Structural problems persist in the access of recognised refugees to documents and their rights, according to the new annual report published today by Refugee Support Aegean (RSA) and PRO ASYL. These problems are highlighted in the report also through many refugees’ personal stories, whose cases are taken over by RSA.

While the European Commission decided in early 2023 to launch infringement proceedings against Greece for poor transposition of EU law, and countries such as Germany and the Netherlands have opposed the deportation of beneficiaries of international protection to Greece, except in exceptional cases, people are still returned in the country without any support, information or documents in force.

Most difficulties are encountered vis-à-vis access to a residence permit (ADET), which is obstructed by an array of administrative barriers, and slow processing times at the different stages of the ADET issuance and/or renewal procedure, which may exceed one year. Without a valid ADET, refugees cannot access social benefits, health care, the labour market, or even authorise a legal representative.

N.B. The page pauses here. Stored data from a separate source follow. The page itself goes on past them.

-- ==== Sys2Proof/Machine/Streams.lean ====
section
/-!
DEFINITION. REGISTER, REASSIGN and TRUNC of cue streams (R308, R310, R312, R313, R322).
-/

namespace Sys2Proof.Machine

/-! ### REGISTER (R308, R313) -/

def lowestSlot (x : Die) : Option Nat := (List.range 4096).find? (fun i => (lookup x.streams i).isNone)

/-- A stream just registered. -/
def newStream (p : Packet) (part : PartId) (state : StreamState) : CueStream :=
  { seqid := (p.sl 3).setWidth 32, part := part, outq := ⟨((p.sl 3).extractLsb' 32 5).toNat, ((p.sl 3).extractLsb' 32 5).isLt⟩
    ustudy := (p.sl 4).setWidth 48, state := state, ended := false, nextOrd := 0, ackOrd := 0, truncOrd := none, ckref := 0
    ckord := none, retainBase := (p.sl 5).toNat, retainSize := (p.sl 6).toNat, retainFull := false, cues := [], journal := []
    unsent := 0, firstClock := 0, flits := [], acked := 0, truncPos := none }

/-- The retention area is device memory in DRAM that the partition may write. -/
def State.retainOk (s : State) (fn : FuncId) (base size : Word) : Bool :=
  size = 0 || (homeOf base.toNat = .dram && (s.extPa fn base size.toNat .store).isSome)

/-- The journal of a stream registered in replay is read from the understudy, from an ordinal on (R313; log 41). -/
def State.loadJournal (s : State) (d : DieId) (slot : Nat) (ustudy : BitVec 48) (first : Nat) : State :=
  match s.host.linkTo ustudy 0 with
  | some k => (s.transfer k (.journal d slot first)).1
  | none => (s.transfer 0 (.journal d slot first)).1.loseStream d slot

/-- CKREF and CKORD that the checkpoint last loaded gives a sequence; none where it does not hold it (R313). -/
def State.checkpointOf (s : State) (seqid : BitVec 32) : Option (Word × Option Nat) :=
  s.host.loaded.bind (fun e => (lookup e.2.ckords seqid.toNat).map (fun o => (e.1, o)))

def State.registerStream (s : State) (fn : FuncId) (p : Packet) (part : PartId) : State × Option (CmdStatus × Nat) :=
  let d : DieId := ⟨((p.sl 3).extractLsb' 37 2).toNat, ((p.sl 3).extractLsb' 37 2).isLt⟩
  let q := newStream p part .active
  let held := s.dies[d].streams.any (fun e => e.2.seqid = q.seqid && !e.2.ended)
  if (p.sl 5).toNat % 32 ≠ 0 || (p.sl 6).toNat % 32 ≠ 0 then (s, some (.badArg, 0))
  else if !s.retainOk fn (p.sl 5) (p.sl 6) then (s, some (.fault, 0))
  else if held || s.host.cplq[q.outq].func ≠ fn then (s, some (.refused, 0))
  else match lowestSlot s.dies[d] with
  | none => (s, some (.refused, 0))
  | some i =>
    -- in replay: the loaded checkpoint holds the sequence, or the partition is in replay mode (log 41)
    let ck := s.checkpointOf q.seqid
    let s := if ck.isSome || s.partitions[part].replay then
        let (ref, ord) := ck.getD (0, none)
        (s.setCueStream d i { q with state := .replay, ckref := ref, ckord := ord }).loadJournal d i q.ustudy
          (match ord with | some n => n + 1 | none => 0)
      else s.setCueStream d i q
    (s, some (.ok, i + 4096 * d.val))

def execRegister (die : DieId) (q : QueueId) (s : State) : Out :=
  .next (s.perform1Own die q 0x0C (fun s p part => s.registerStream (s.fnOf q) p part))

/-- A journal opens under the journal key of the stream's partition: the key that seals it stands first (R308; log 41). -/
def State.journalOpens (s : State) (d : DieId) (slot : Nat) (data : List Byte) : Bool :=
  match lookup s.dies[d].streams slot with
  | none => true
  | some q => data.take 32 = bytes256 s.partitions[q.part].journalKey

/-- The journal of a stream has been read: an ordinal, then the entries from it on. They are durable, stand in RETAIN,
and NEXTORD goes on behind the last (R308, R313). -/
def State.journalLoaded (s : State) (d : DieId) (slot : Nat) (data : List Byte) : State :=
  let data := data.drop 32
  match lookup s.dies[d].streams slot with
  | none => s
  | some q =>
    let first := leNat (data.take 8)
    let n := (data.length - 8) / 32
    let entry (i : Nat) : Vector Word 4 :=
      let ws := slotsOf (data.drop (8 + 32 * i)) 4
      Vector.ofFn (fun k : Fin 4 => ws.getD k.val 0)
    let cues := (List.range n).map (fun i => ({ ord := first + i, entry := entry i, emitted := false, replayed := true } : Cue))
    let before : Option Nat := if first = 0 then none else some (first - 1)
    let next := first + n
    let q : CueStream := { q with
      nextOrd := next, ackOrd := next, truncOrd := before, ckord := before, cues := cues, journal := cues.map (·.ord), unsent := next }
    let put (s : State) (c : Cue) : State :=
      if q.retainSize < 32 then s
      else s.writePhys (q.retainBase + 32 * (c.ord % (q.retainSize / 32))) (bytesOfSlots c.entry.toList) none
    (cues.foldl put s).setCueStream d slot q

/-! ### The streams a packet names (R322) -/

/-- One stream, or every stream of an endpoint; a virtual function's command reaches its own partition's only. -/
def State.namedStreams (s : State) (p : Packet) : List (DieId × Nat × CueStream) :=
  let w := p.sl 3
  if bit w 63 then
    ((List.finRange 4).map (fun (d : DieId) =>
      (List.range 4096).filterMap (fun slot => match lookup s.dies[d].streams slot with
        | some x => if x.ustudy = (p.sl 5).setWidth 48 then some (d, slot, x) else none
        | none => none))).flatten
  else
    let d : DieId := ⟨(w.extractLsb' 12 2).toNat, (w.extractLsb' 12 2).isLt⟩
    match lookup s.dies[d].streams (fld w 0 12) with
    | some q => [(d, fld w 0 12, q)]
    | none => []

/-- The streams a command acts on, or the status that ends it. -/
def State.streamArgs (s : State) (fn : FuncId) (p : Packet) : Except CmdStatus (List (DieId × Nat × CueStream)) :=
  let l := s.namedStreams p
  if bit (p.sl 3) 63 then .ok (l.filter (fun e => !foreign fn e.2.2.part))
  else if l = [] then .error .badArg
  else if l.any (fun e => foreign fn e.2.2.part) then .error .refused
  else .ok l

/-! ### REASSIGN (R310) -/

/-- The flits that carry the ordinals from one on. -/
def flitsFrom (now first next : Nat) : Nat → List CueFlit
  | 0 => []
  | fuel + 1 =>
    if next ≤ first then []
    else
      let f := flitFrom now first next
      f :: flitsFrom now (f.last + 1) next fuel

/-- A stream under a new understudy: every cue above TRUNCORD goes out again. -/
def CueStream.reassigned (q : CueStream) (now : Nat) (ustudy : BitVec 48) : CueStream :=
  let first := match q.cues with | c :: _ => c.ord | [] => q.nextOrd
  { q with ustudy := ustudy, ackOrd := first, state := if q.ended then .ended else .active
           flits := flitsFrom now first q.nextOrd q.cues.length, unsent := q.nextOrd }

/-- A journal still to be read is read from the new understudy. -/
def State.moveJournal (s : State) (d : DieId) (slot : Nat) (ustudy : BitVec 48) : State :=
  match s.host.linkTo ustudy 0 with
  | none => s
  | some k =>
    if s.journalDue d slot then
      (s.updHost (fun h => { h with transfers := h.transfers.map (fun t =>
        match t.body with
        | .journal d' slot' _ => if d' = d && slot' = slot then { t with link := k } else t
        | _ => t) })).updLink k (fun l => l.enqueue 1 [1])
    else s

/-- REASSIGN of one stream: an opening flit and the cues from RETAIN to the new understudy, a closing flit to the old one where it
is reachable. -/
def State.reassignStream (s : State) (d : DieId) (slot : Nat) (old : CueStream) (ustudy : BitVec 48) : State :=
  let q := old.reassigned s.clock ustudy
  let s := (s.setCueStream d slot q).sendCue ustudy d slot (.opening q.ckref q.ckord)
  let s := q.flits.foldl (fun s f => s.sendFlitOf d slot q f) s
  let s := if s.host.reaches old.ustudy 0 then s.sendCue old.ustudy d slot .closing else s
  s.moveJournal d slot ustudy

def State.reassign (s : State) (fn : FuncId) (p : Packet) : State × Option (CmdStatus × Nat) :=
  let ustudy : BitVec 48 := (p.sl 4).setWidth 48
  match s.streamArgs fn p with
  | .error st => (s, some (st, 0))
  | .ok l =>
    (l.foldl (fun s e => s.reassignStream e.1 e.2.1 e.2.2 ustudy) s, some (.ok, 0))

def execReassign (die : DieId) (q : QueueId) (s : State) : Out :=
  .next (s.perform1 die q 0x0D (fun s p => s.reassign (s.fnOf q) p))

/-! ### TRUNC (R312) -/

/-- Position of a cue: POS of its entry (R207). -/
def Cue.pos (c : Cue) : Nat := fld c.entry[0] 32 32

/-- The cues not truncated up to T: none where a truncated one lies behind the position. -/
def CueStream.upTo (q : CueStream) (pos : Nat) : List Cue :=
  if q.truncPos.all (· ≤ pos) then q.cues.takeWhile (fun c => c.pos ≤ pos) else []

/-- The host has consumed the cue's output record, or none was posted: a posted one lies behind HEAD. -/
def State.consumed (s : State) (outq : QueueId) (c : Cue) : Bool :=
  match c.record with
  | none => !c.emitted
  | some n => (s.host.cplq[outq].tail - s.host.cplq[outq].head).toNat ≤ (s.host.cplq[outq].tail - n - 1).toNat

/-- The stream truncated, where the three conditions hold. -/
def State.truncated (s : State) (q : CueStream) (pos : Nat) : Option CueStream :=
  let l := q.upTo pos
  match l.getLast? with
  | none => none
  | some c =>
    let covered := match q.ckord with | some o => c.ord ≤ o | none => false
    if covered && l.all (s.consumed q.outq) then
      some { q with truncOrd := some c.ord, truncPos := some ((l.map Cue.pos).foldl max (q.truncPos.getD 0)), cues := q.cues.drop l.length, journal := q.journal.filter (fun o => c.ord < o), retainFull := false }
    else none

/-- TRUNC of one stream, or of each stream of an endpoint by itself: the understudy is told to drop its journal; REFUSED where any was refused (log 49). -/
def State.trunc (s : State) (fn : FuncId) (p : Packet) : State × Option (CmdStatus × Nat) :=
  match s.streamArgs fn p with
  | .error st => (s, some (st, 0))
  | .ok l =>
    let r := l.foldl (fun (r : State × Bool) e =>
      match r.1.truncated e.2.2 (p.sl 4).toNat with
      | some q => ((r.1.setCueStream e.1 e.2.1 q).sendCue q.ustudy e.1 e.2.1 (.drop (q.truncOrd.getD 0)), r.2)
      | none => (r.1, false)) (s, true)
    (r.1, some (if r.2 then .ok else .refused, 0))

def execTrunc (die : DieId) (q : QueueId) (s : State) : Out :=
  .next (s.perform1 die q 0x0E (fun s p => s.trunc (s.fnOf q) p))

end Sys2Proof.Machine
end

In addition, beneficiaries of international protection face serious problems in terms of access to social welfare, although they are par excellence a population group with an increased need for it. Beneficiaries of international protection are de facto excluded from access to benefits, to which Greek citizens do have access, as these benefits are subject to lengthy residence requirements and do not take into account the particular situation of refugees. As a consequence, beneficiaries of international protection are subjected to differential treatment compared to Greek nationals and are de facto excluded from most forms of social assistance, as pointed out in the recent infringement proceedings by the European Commission.

Finally, they continue to face serious barriers to access to housing, in particular due to discrimination, the precondition of possession of AFM and a bank account, and a lack of affordable housing. High risks of homelessness and destitution persist among people granted international protection in Greece, given that access to the necessary documents and resources to secure accommodation is not possible within the 30-day deadline left to persons to vacate their reception places upon obtaining international protection. These risks have been exacerbated by the termination of the ESTIA programme, whose status holder beneficiaries became homeless.